「ありがとう、アクセル。君のおかげで杏寿郎を含めて皆が無事に帰って来る事が出来たよ」
猗窩座との一件があってから、数日。
鬼殺隊の方でも忙しさが一段落したらしいので、久しぶりに産屋敷家に顔を出してみたところ、耀哉に会うなりそのように頭を下げられた。
耀哉にしてみれば、心からの感謝の気持ちがあってのものなだろう。
それは分かるが、だからといって組織の長の立場にある者がこうもあっさり頭を下げるのはどうかと思う。
「気にするな、あの一件は俺にとっても色々と利益があったんだ」
「上弦の参と随分と友好的だったらしいね」
顔を上げた耀哉が、穏やかな口調で聞いてくる。
とはいえ、その内面では必ずしも納得はしていないのかもしれないが。
「そうだな。俺の抱いていた鬼というイメージとは、随分と違う鬼だった。あれは……鬼というより、武人といった感じだな」
「それでも鬼であるのは間違いないよ」
「分かってる。だが、それでも猗窩座と話した限りでは……そうだな、これは耀哉には言っておくか。もし猗窩座との交渉、あるいは賭けが上手くいった場合、俺は猗窩座を召喚獣とするつもりだ」
「……召喚獣? それは確か、刈り取る者とかいう……」
耀哉は目が見えないので、実際に刈り取る者を見たことはない。
だが、刈り取る者を見る事は出来なくても、刈り取る者が発する雰囲気を感じる事は耀哉にも十分に出来る。
「そうだな。
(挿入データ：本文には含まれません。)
-- ==== Sys2Proof/Laws/Requests.lean ====
section
/-! SUPPORT. Request service said once: a supervisory command takes its request, and a part that is ready serves it. -/

namespace Sys2Proof.Machine

variable {s : State} {c : Instr} {tag : Byte} {r : Request}

/-- A supervisory command takes its request, outside reset. -/
theorem exec_request (h : c.request = some (tag, r)) : exec c s = .next (live (takeRequest tag r) s) := by
  cases c <;> simp only [Instr.request, Option.some.injEq, Prod.mk.injEq, reduceCtorEq] at h <;>
    obtain ⟨rfl, rfl⟩ := h <;> rfl

theorem live_on (f : State → State) (h : s.inReset = false) : live f s = f s := by
  unfold live
  rw [if_neg (by simp [h])]

/-- A ready part serves the request at once (R181). -/
theorem exec_ready (h : c.request = some (tag, r)) (k : s.Ready) :
    exec c s = .next (conclude r.kind tag (serve r (s.awaiting r.kind tag))) := by
  obtain ⟨⟨a, -⟩, l, v⟩ := k
  rw [exec_request h, live_on _ a]
  unfold takeRequest
  rw [if_neg (by simp [v]), if_neg (by simp [l])]
  rfl

/-- A reply at once leaves its state with the reply formed. -/
theorem conclude_done (k g : Byte) (t : State) (st : Status) (b : Body) :
    conclude k g (.done t ⟨st, b⟩) = t.replied k g st b := rfl

/-- A reply formed after an event that makes no report. -/
theorem conclude_after (k g : Byte) {t : State} (f : State → Reply) (h : t.agenda = []) :
    conclude k g (.after t f) = setService k g (.formed (f (runAll t))) (runAll t) := by
  unfold conclude
  dsimp only
  rw [settle_none h]

/-- An operation begun with no report made. -/
theorem conclude_waits (k g : Byte) {t : State} (h : t.agenda = []) : conclude k g (.waits t) = runAll t := settle_none h

@[simp] theorem replied_twice (k g k' g' : Byte) (st : Status) (b : Body) :
    (s.awaiting k g).replied k' g' st b = s.replied k' g' st b := rfl

/-- A request answered at once. -/
theorem exec_done (h : c.request = some (tag, r)) (k : s.Ready) {t u : State} {st : Status} {b : Body}
    (d : serve r (s.awaiting r.kind tag) = .done t ⟨st, b⟩) (e : t.replied r.kind tag st b = u) : exec c s = .next u := by
  rw [exec_ready h k, d, ← e]
  rfl

/-- A request whose reply is formed after the event. -/
theorem exec_after (h : c.request = some (tag, r)) (k : s.Ready) {t : State} {f : State → Reply}
    (d : serve r (s.awaiting r.kind tag) = .after t f) :
    exec c s = .next (setService r.kind tag (.formed (f (settle t))) (settle t)) := by
  rw [exec_ready h k, d]
  rfl

/-- A request whose reply waits, begun with no report made. -/
theorem exec_waits (h : c.request = some (tag, r)) (k : s.Ready) {t u : State}
    (d : serve r (s.awaiting r.kind tag) = .waits t) (a : t.agenda = []) (e : runAll t = u) : exec c s = .next u := by
  rw [exec_ready h k, d, conclude_waits _ _ a, e]

/-! ### The codes of operands -/

@[simp] theorem secOf_secCode (n : Sec) : secOf (secCode n) = some n := by cases n <;> rfl
@[simp] theorem srcOf_srcCode (x : Src) : srcOf (srcCode x) = some x := by cases x <;> rfl
@[simp] theorem chanOfCode_chanCode (c : Chan) : chanOfCode (chanCode c) = some c := by cases c <;> rfl
@[simp] theorem pageOf_pageCode (p : PageNo) : pageOf (pageCode p) = some p := by cases p <;> rfl
@[simp] theorem pointOfCode_pointCode (p : Point) : pointOfCode (pointCode p) = some p := by
  rcases p with n | n <;> cases n <;> rfl
@[simp] theorem feederOf_feederCode (f : Feeder) : feederOf (feederCode f) = some f := by revert f; decide
@[simp] theorem entryOfCode_entryCode (e : Entry) : entryOfCode (entryCode e).toNat = some e := by cases e <;> rfl
theorem feederCode_ne_zero (f : Feeder) : feederCode f ≠ 0 := by revert f; decide

@[simp] theorem withArg_some {α : Type} (a : α) (t : State) (f : α → Served) : withArg (some a) t f = f a := rfl
theorem afterStart_on {t : State} (a : t.adopted = true) (v : Served) : afterStart t v = v := if_pos a

/-- A page in use is the active or the pending one (R14, R15). -/
theorem pageInUse_iff {p : PageNo} : s.pageInUse p = true ↔ s.pst.active = some p ∨ s.pst.pendingPage = some p := by
  simp [State.pageInUse]

end Sys2Proof.Machine
end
まぁ、猗窩座と刈り取る者では色々と違うから単純に比較は出来ないだろうけど」
刈り取る者と猗窩座では、契約前の状況が大きく異なる。
猗窩座が俺と契約した場合、どうなるのかは分からない。
刈り取る者とグリの共通点を考えれば、猗窩座の身体が大きく作り替えられる事は間違いないだろうが。
それが具体的にどうなるのかは、予想出来ない。
その辺を予想するにも、前例が少なすぎるので何とも言えないんだよな。
「アクセルがそのつもりなら、私からは反対は出来ない。けど、鬼殺隊の中にはアクセルの行動を許容出来ないという者もいるかもしれないよ」
「だろうな」
鬼殺隊の中には鬼を憎悪している者が多い。
そんな中で、俺が鬼を助けるような真似をすれば、それが気にくわない者もいるだろう。
特に実弥や小芭内といったような鬼に対しての強硬派とも呼ぶべき者達にしてみれば、そんな俺の行動は絶対に許容出来ないという者もいるのは間違いない。
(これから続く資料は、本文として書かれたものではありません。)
/-- The five conditions of a claim (R129). -/
theorem claimTest_none_iff : s.claimTest n = none ↔ s.owner = none ∧ s.avail .bkt = true ∧
    (s.ctx n.other).state.settled = true ∧ ∃ x, (s.ctx n.other).feed.bind (ownSource n.other) = some x ∧
      s.srcState x = .healthy ∧ s.classOne ≤ s.plan.budget x := by
  constructor
  · intro granted
    have free : s.owner = none := by
      by_contra owned
      rw [claimTest_owned owned] at granted
      cases granted
    have tie : s.avail .bkt = true := by
      by_contra out
      rw [claimTest_tieUnavailable free (by simpa using out)] at granted
      cases granted
    have settled : (s.ctx n.other).state.settled = true := by
      by_contra busy
      rw [claimTest_otherBusy free tie (by simpa using busy)] at granted
      cases granted
    by_cases lent : ∃ x, (s.ctx n.other).feed.bind (ownSource n.other) = some x ∧ s.srcState x = .healthy
    · obtain ⟨x, feed, healthy⟩ := lent
      rw [claimTest_lent free tie settled feed healthy] at granted
      refine ⟨free, tie, settled, x, feed, healthy, ?_⟩
      by_contra above
      rw [if_pos (Nat.not_le.mp above)] at granted
      cases granted
    · rw [claimTest_otherNotFed free tie settled fun y feed healthy => lent ⟨y, feed, healthy⟩] at granted
      cases granted
  · rintro ⟨free, tie, settled, x, feed, healthy, within⟩
    rw [claimTest_lent free tie settled feed healthy, if_neg (Nat.not_lt.mpr within)]

/-! ### The serving section and the lists (R136, R137) -/

theorem serving_open (opened : s.closed .bkt = false) : s.serving = none := by
  unfold State.serving
  simp [opened]

theorem mayServe_iff : s.mayServe n = true ↔ s.mode n = .auto ∧ (s.ctx n).state ≠ .halted := by simp [State.mayServe]

theorem serving_sole (closed : s.closed .bkt = true) (sole : ∀ m, (s.ctx m).role = .sole) :
    s.serving = if s.mayServe .sec1 then some .sec1 else if s.mayServe .sec2 then some .sec2 else none := by
  unfold State.serving
  simp [closed, sole]

theorem selEntries_own (role : (s.ctx n).role ≠ .supplying) (free : s.serving ≠ some n) : s.selEntries n = s.prefs n := by
  unfold State.selEntries
  rw [if_neg (by simp [role, free])]

theorem prefs_bare (m : Sec) : (s.prefs m).filter (·.entry != .tie) =
    ((s.plan.prefs m).filter (· ≠ .tie)).map (⟨m, ·⟩ : Entry → SecEntry) := by
  unfold State.prefs
  rw [List.filter_map]
  congr 1
  exact List.filter_congr fun e _ => by cases e <;> rfl

theorem selEntries_supplying (serves : (s.ctx n).role = .supplying ∨ s.serving = some n) : s.selEntries n =
    (s.prefs n).filter (·.entry != .tie) ++
      if (s.ctx n.other).state.atRest then (s.prefs n.other).filter (·.entry != .tie) else [] := by
  unfold State.selEntries
  rw [if_pos (by simpa using serves)]

/-! ### Holds, eligibility and readiness (R92, R103, R104, R108, R138) -/

theorem held_iff : s.held n = true ↔ s.blocked = true ∨ s.mdc.settle.get n ≠ none ∨ s.serving = some n.other ∨
    ((s.ctx n.other).feed = some .tie ∧ (s.ctx n.other).closedTrans = true ∧
      ((s.ctx n.other).state = .closing ∨ (s.ctx n.other).state = .overlap)) := by
  unfold State.held State.heldBy
  simp only [Bool.or_eq_true, Bool.and_eq_true, beq_iff_eq, Option.isSome_iff_ne_none]
  tauto

theorem avail_iff {c : Chan} : s.avail c = true ↔ (s.bcu.get c).position = .isOpen ∧ (s.bcu.get c).ready.accepted = true ∧
    (s.bcu.get c).racked.accepted = true := by
  unfold State.avail ChanRec.available
  simp [and_assoc]

theorem feedOfPaths_iff {l : List Src} : feedOfPaths l = some x ↔ l = [x] := by
  cases l with
  | nil => simp [feedOfPaths]
  | cons y l => cases l <;> simp [feedOfPaths]

/-- The source of an entry (R3). -/
theorem entrySource_iff : s.entrySource e = some x ↔
    if e.entry = .tie then s.paths e.sec.other = [x] else ownSource e.sec e.entry = some x := by
  obtain ⟨m, k⟩ := e
  cases k <;> simp [State.entrySource, State.islandSource, feedOfPaths_iff]

theorem healthy?_iff {o : Option Src} : s.healthy? o = true ↔ ∃ x, o = some x ∧ s.srcState x = .healthy := by
  cases o <;> simp [State.healthy?, State.healthy]

theorem excluded_iff : s.excluded n e = false ↔ ∀ l, (s.ctx n).lost = some l → l.excluded = true → e ≠ ⟨n, l.entry⟩ := by
  unfold State.excluded
  cases (s.ctx n).lost with
  | none => simp
  | some l => simp

/-- The terms that eligibility and readiness share. -/
theorem targetFits_iff : s.targetFits n e = true ↔ (∃ x, s.entrySource e = some x ∧ s.srcState x = .healthy) ∧
    s.avail (entryChan e) = true ∧ (e.sec = n ∨ s.closed .bkt = true ∧ e.entry ≠ .tie) ∧
    (e.entry = .tie → s.claimTest n = none) := by
  unfold State.targetFits
  simp only [Bool.and_eq_true, Bool.or_eq_true, healthy?_iff, beq_iff_eq, bne_iff_ne, Option.isNone_iff_eq_none, and_assoc]
  tauto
とはいえ、実弥や小芭内の思いは理解出来るが、だからといって俺にはシャドウミラーとして行動する必要があった。
それに鬼の情報を得るという意味でも、猗窩座を確保するのは間違いなく大きな意味を持つ。
「だが、実弥や小芭内には鬼舞辻無惨の方を見て貰えばいいだろう。……猗窩座が転移したと思われる場所には鬼舞辻無惨はいなかったのか?」
多分いないんだろうなと思いつつも、一応尋ねる。
もし鬼舞辻無惨のいる場所が判明したのなら、耀哉もここまでゆっくりと出来てはいないだろう。
それこそ、鬼殺隊全員でその場所に集結して攻撃をしていてもおかしくはなかった。
いやまぁ、実際には鬼には転移の血鬼術を使える奴がいる以上、猗窩座の転移した場所に鬼舞辻無惨がいても、戦わずに逃げられる可能性が高いんだが。
そして案の定、耀哉は俺の言葉に対して首を横に振る。
「隠を派遣したけど、残念ながら鬼舞辻無惨と思しき者は発見出来なかったよ」
「そうか」
本当に鬼舞辻無惨が猗窩座の転移先にいなかったのか、あるいはいても見つけられなかったのか。
正直なところ、その辺は分からない。
もしかしたら以前予想したように、一度に転移出来る距離には制限があって、それで一度出た……という可能性もあるのだから。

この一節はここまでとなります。